→ **Description of the task**
State the number of lines in these records that include the string "match", and say nothing more.

Saved entries:
────────

/-- The new value and its bound of an atomic on `n` bits (R100, R229): FP forms on 32 bits at P0. -/
def aopNew (op : Aop) (n old v : Nat) (bo bv : Bnd) : Nat × Bnd :=
  let ob : LV := ⟨BitVec.ofNat 32 old, bo⟩
  let vb : LV := ⟨BitVec.ofNat 32 v, bv⟩
  let int := bndInt [bo, bv]
  match op with
  | .iadd => ((old + v) % 2 ^ n, int)
  | .iminS => (minMax true false n old v, int)
  | .iminN => (minMax false false n old v, int)
  | .imaxS => (minMax true true n old v, int)
  | .imaxN => (minMax false true n old v, int)
  | .and => (Nat.land old v, int)
  | .or => (Nat.lor old v, int)
  | .xor => (Nat.xor old v, int)
  | .xchg => (v, bv)
  | .faddF32 => let r := addLane .rne ob vb; (r.val.toNat, r.bnd)
  | .fminF32 => let r := fminLane (opF32 ob) (opF32 vb); (r.val.toNat, r.bnd)
  | .fmaxF32 => let r := fmaxLane (opF32 ob) (opF32 vb); (r.val.toNat, r.bnd)
  | .faddBf16x2 =>
    let r := packLane (addElem spBf16 .rne (elem spBf16 ob 0) (elem spBf16 vb 0)) (addElem spBf16 .rne (elem spBf16 ob 1) (elem spBf16 vb 1))
    (r.val.toNat, r.bnd)

/-- The number in a list of words, low word first. -/
def natWords (ws : List Word) : Nat := natOf (wordBytes ws)

/-- One read-modify-write on `n` bytes (R229): the bytes written, none when a compare fails to match but the old value
stands with its bound, and the bound of the new value. -/
def rmw (kind : MemKind) (op : Aop) (n : Nat) (old : List Byte) (data : List Word) (bo bv : Bnd) : List Byte × Bnd :=
  let o := natOf old
  match kind with
  | .cas =>
    let k := n / 4
    if o = natWords (data.take k) then (lowBytes n (data.drop k), bv) else (old, bo)
  | _ =>
    let r := aopNew op (8 * n) o (natWords data) bo bv
    (bytesOf n r.1, r.2)

/-! ## Who, where -/

/-- The requester of an operation, towards placement (R114). -/
def MemOp.who (o : MemOp) : Who := ⟨o.vf, o.asid, domainOf o.core, o.hint⟩

/-- An operation's lane. -/
def MemOp.lane (o : MemOp) (p : Nat) : Lane := Map.get o.lanes Lane.none p
def MemOp.setLane (o : MemOp) (p : Nat) (l : Lane) : MemOp := { o with lanes := Map.set o.lanes Lane.none p l }

/-- Bytes that a lane of an operation touches. -/
def MemOp.size (o : MemOp) (p : Nat) : Nat :=
  match o.kind with
  | .frameSt => 32
  | .frameLd => 32
  | .matSt => (o.lane p).mask.length
  | .fetch => 4
  | .target => 4
  | .through => 4 * (o.lane p).data.length
  | _ => o.width.bytes

/-- The bytes that a store lane writes. -/
def MemOp.bytes (o : MemOp) (p : Nat) : List Byte := lowBytes (o.size p) (o.lane p).data

/-- INFO of a memory fault (R389, R398). -/
def memInfo (o : MemOp) (group : Nat) : Word :=
  BitVec.ofNat 32 (opField o.iw0 + o.width.code.toNat * 256 + o.scope.code.toNat * 4096 + b2n o.kind.writes * 32768 + group * 65536)

/-! ## Drain sets and pending orders (R130, R131) -/

/-- Store-class operations not yet acknowledged. -/
def MemOp.open_ (o : MemOp) : Bool := o.kind.writes

/-- The number under which an operation stands in the order of its warp's instructions: a write-through's is its atomic's (R134). -/
def MemOp.issuedAs (o : MemOp) (id : Nat) : Nat := if o.kind == .through && o.place.1 != 0 then o.place.1 else id

/-- The drain set of a warp at this point (R130): numbers of the operations. -/
def State.drainSet (s : State) (slot : Nat) : List Nat :=
  let w := s.warp slot
  (s.ops.filter fun p => p.2.open_ && ((p.2.slot = slot && p.2.uid = w.uid) || (p.2.core = coreOf slot && p.2.issuedAs p.1 < w.acqMark))).map Prod.fst

/-- Every lane of an operation has been applied at its unit, or ended: acknowledged at its home. -/
def MemOp.acked (o : MemOp) : Bool :=
  o.held == none && o.lanes.all fun p => match p.2.st with
    | .done => true
    | .fault _ => true
    | .gone => true
    | _ => false

/-- Every operation of a list is acknowledged: of an atomic that its L1 unit has performed, its write-through too (R134, R155). -/
def State.allAcked (s : State) (ids : List Nat) : Bool :=
  (ids.all fun i => match s.op? i with
    | some o => o.acked
    | none => true)
  && s.ops.all fun q => q.2.acked || !(q.2.kind == .through && ids.contains q.2.place.1)

/-- Earlier loads and atomics of a warp that have not returned. -/
def State.loadsOut (s : State) (slot : Nat) : List Nat :=
  (s.ops.filter fun p => p.2.slot = slot && p.2.uid = (s.warp slot).uid && (p.2.kind.returns || p.2.kind == .frameLd)).map Prod.fst

/-- An acquire of the warp has not completed: no later GMEM, SPAD, CPY or MAT instruction issues (R131, R234). -/
def State.acqPending (s : State) (slot : Nat) : Bool :=
  s.ops.any fun p => p.2.slot = slot && p.2.uid = (s.warp slot).uid && p.2.kind.returns && p.2.order.acquires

────────

→ **Written reply**
6